Now, having the distribution in mind, lets visualize the reception of films by the public via the plot of rating means recieved. In the following plot you can choose the threshold, filtering out languages that have less repreesentatives and also the number of top languages to show. The confidence interval of 95% is shown on each bar.

In [None]:
from ipywidgets import interact, fixed
from ipywidgets import IntSlider

interact(plot_mean_for_languages, 
         languages_ratings_df=fixed(languages_ratings_df), 
         threshold=IntSlider(min=2, max=1000, step=50, value=500), 
         top_n=IntSlider(min=3, max=20, step=1, value=5)
)

As we can observe, there are languages that seem to be associated with higher ratings, yet this usually comes together with a larger confidence interval. Thus we can't directly jump  to conclusions. However, if we chose the threshold to be large enough, we see that with a rather small confidence interval, certain languages, such as German and French, outperform the English language. This could be linked to the dataset bias, having sampled better quality films in the inernational cases and lower concerning english markets.
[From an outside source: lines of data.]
-- ==== Sys2Proof/Machine/Operands.lean ====
section
/-!
DEFINITION. Every operand form: effective addresses and default segments (spec/20_memory.md R112 to R118), r/m operands,
immediates (spec/30_encoding.md R177), branch targets (spec/43_control_transfer.md R321), the pointers of the string
instructions (spec/44_string.md R340), the register pairs of MUL and DIV (spec/10_state.md R36) and far pointers
(spec/20_memory.md R119).
-/
namespace Sys2Proof.Machine

/-! ## Memory operands -/

/-- The factor by which an index is multiplied (30_encoding.md R173). -/
def scaleFactor : Scale → Quad
  | .x1 => 1
  | .x2 => 2
  | .x4 => 4
  | .x8 => 8

/-- The base component: 0 when there is none; the RIP value is the address of the next instruction (20_memory.md R112,
R116). -/
def baseValue (s : State) : Base → Quad
  | .absent => 0
  | .reg r => readAddrReg r s
  | .rip => s.pcNext

/-- The scaled index component: 0 when there is none (20_memory.md R112). -/
def indexValue (s : State) : Option (Gpr × Scale) → Quad
  | none => 0
  | some (r, sc) => readAddrReg r s * scaleFactor sc

/-- The displacement, sign-extended to the address size (20_memory.md R112, R115). -/
def dispValue : Disp → Quad
  | .none => 0
  | .d8 v => v.signExtend 64
  | .d32 v => v.signExtend 64

/-- `EA`: base plus scaled index plus displacement, modulo 2^32 or 2^64 (20_memory.md R112, R115, R116). -/
def effectiveAddr (s : State) (m : Mem) : Quad :=
  truncAddr s.launch.mode (baseValue s m.base + indexValue s m.index + dispValue m.disp)

/-- The default segment: SS with ESP/RSP or EBP/RBP as the base, else DS (20_memory.md R113, R117). -/
def defaultSegment : Base → SegReg
  | .reg .rsp | .reg .rbp => .ss
  | .reg _ | .absent | .rip => .ds

/-- The segment of a memory operand: its override, else the default (20_memory.md R118). -/
def operandSegment (m : Mem) : SegReg := m.seg.getD (defaultSegment m.base)

/-- `LA(seg, EA)`: the linear address of a memory operand (20_memory.md R108). -/
def operandAddr (s : State) (m : Mem) : Quad := linear s (operandSegment m) (effectiveAddr s m)

/-! ## r/m operands -/

/-- An r/m operand of general registers as one of byte registers, whose low-byte names stand for the registers at every
width. -/
def wide : Rm Gpr → Rm Reg8
  | .reg r => .reg (.lo r)
  | .mem m => .mem m

/-- Read an r/m operand (41_arithmetic.md R250). -/
def readRm (w : Width) (rm : Rm Reg8) (s : State) : Res (BitVec w.bits) :=
  match rm with
  | .reg r => .ok (readReg w r s)
  | .mem m => memRead s (operandAddr s m) w.bytes

/-- Write an r/m operand (41_arithmetic.md R250). -/
def writeRm (w : Width) (rm : Rm Reg8) (v : BitVec w.bits) (s : State) : Res State :=
  match rm with
  | .reg r => .ok (writeReg w r v s)
  | .mem m => memWrite s (operandAddr s m) w.bytes v

/-- What a write of an r/m operand that completes leaves. -/
def storeRm (w : Width) (rm : Rm Reg8) (v : BitVec w.bits) (s : State) : State :=
  match rm with
  | .reg r => writeReg w r v s
  | .mem m => storeBytes s (operandAddr s m) w.bytes v

/-! ## Immediates -/

/-- The value of an immediate `iz`: with a 64-bit operand its 32 bits are sign-extended (30_encoding.md R177). -/
def immZValue : (imm : ImmZ) → BitVec imm.size.width.bits
  | .w16 v => v
  | .w32 v => v
  | .w64 v => v.signExtend 64

/-- The value of an immediate `iv` (30_encoding.md R177). -/
def immVValue : (imm : ImmV) → BitVec imm.size.width.bits
  | .w16 v => v
  | .w32 v => v
  | .w64 v => v

/-- The value of an 8-bit immediate of opcode 83: sign-extended to the operand width (30_encoding.md R177). -/
def simm8 (w : Width) (imm : Byte) : BitVec w.bits := imm.signExtend w.bits

/-! ## Branches -/

/-- `trunc_W(pc_next + sext_W(rel))` (43_control_transfer.md R321, R322). -/
def branchTarget {n : Nat} (s : State) (rel : BitVec n) : Quad := truncAddr s.launch.mode (s.pcNext + rel.signExtend 64)

/-- Continue at the branch target if the condition holds, else at the next instruction (43_control_transfer.md R321). -/
def branchIf {n : Nat} (taken : Bool) (rel : BitVec n) (s : State) : State :=
  { s with pc := if taken then branchTarget s rel else s.pcNext }

/-! ## String operands -/

/-- `delta`: plus the element size when DF is 0, minus it when DF is 1 (44_string.md R340). -/
def stringDelta (s : State) (w : Width) : Quad :=
  if getFlag s.rflags .df then -BitVec.ofNat 64 w.bytes else BitVec.ofNat 64 w.bytes

/-- `src = LA(S, SI)` with `S` the override segment or DS (44_string.md R340). -/
def stringSrc (s : State) (seg : Option SegReg) : Quad := linear s (seg.getD .ds) (readAddrReg .rsi s)

/-- `dst = LA(ES, DI)`, which no prefix overrides (44_string.md R340, 20_memory.md R118). -/
def stringDst (s : State) : Quad := linear s .es (readAddrReg .rdi s)

/-- Move a pointer register by `delta` (44_string.md R340). -/
def movePointer (r : Gpr) (delta : Quad) (s : State) : State := writeAddrReg r (readAddrReg r s + delta) s

/-! ## Double-width operands -/

/-- The register of the upper half of a double-width operand: AH for bytes, else DX, EDX, RDX (10_state.md R36). -/
def highHalf : Width → Reg8
  | .b8 => .hi .ah
  | .b16 | .b32 | .b64 => .lo .rdx

/-- The `2w`-bit operand AX, DX:AX, EDX:EAX or RDX:RAX (10_state.md R36, 41_arithmetic.md R257). -/
def readPair (w : Width) (s : State) : BitVec (w.bits + w.bits) :=
  readReg w (highHalf w) s ++ readReg w (.lo .rax) s

/-- Write the halves of AX, DX:AX, EDX:EAX or RDX:RAX (41_arithmetic.md R256, R257). -/
def writePair (w : Width) (hi lo : BitVec w.bits) (s : State) : State :=
  writeReg w (highHalf w) hi (writeReg w (.lo .rax) lo s)

/-! ## Far pointers -/

/-- A far pointer m16:16 or m16:32 in memory: the offset first, the selector after it (20_memory.md R119; log 28 for
m16:16). All its bytes must be admitted, so it does not wrap (R126). DESIGN CHOICE (log 34): offset and selector are read
apart, each checked for alignment by its own size. No admitted instruction takes a far pointer. -/
def readFarPointer (w : Width) (s : State) (a : Quad) : Res (BitVec 16 × BitVec w.bits) :=
  if !admitsAll s .read a.toNat (w.bytes + 2) then refuse .outsideLaunchMemory
  else do
    let off ← memRead s a w.bytes
    let sel ← memRead s (a + BitVec.ofNat 64 w.bytes) 2
    .ok (sel, off)

end Sys2Proof.Machine
end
If this is the case, it might be a good idea to look into the characteristics of films with languages differning from English to find meaningfull insights. 

In [None]:
def json_to_values(json_text):
    """
    Convert a JSON string to a list of values.

    Parameters:
    json_text (str): The JSON string to be converted.

    Returns:
    list: A list of values extracted from the JSON string.
          Returns None if the JSON string is invalid.
    """
    
    try:
        json_data = json.loads(json_text)
        values_list = list(json_data.values())
        return values_list
    except json.JSONDecodeError:
        return None

In [None]:
def json_to_list_values(df, column_name):
    """
    Convert a column containing JSON strings to a list of values.

    Args:
        df (pandas.DataFrame): The DataFrame containing the column to be converted.
        column_name (str): The name of the column to be converted.

    Returns:
        pandas.DataFrame: A copy of the input DataFrame with the specified column converted to a list of values.
    """
    
    df_cop = df.copy()
    df_cop[column_name] = df_cop[column_name].apply(json_to_values)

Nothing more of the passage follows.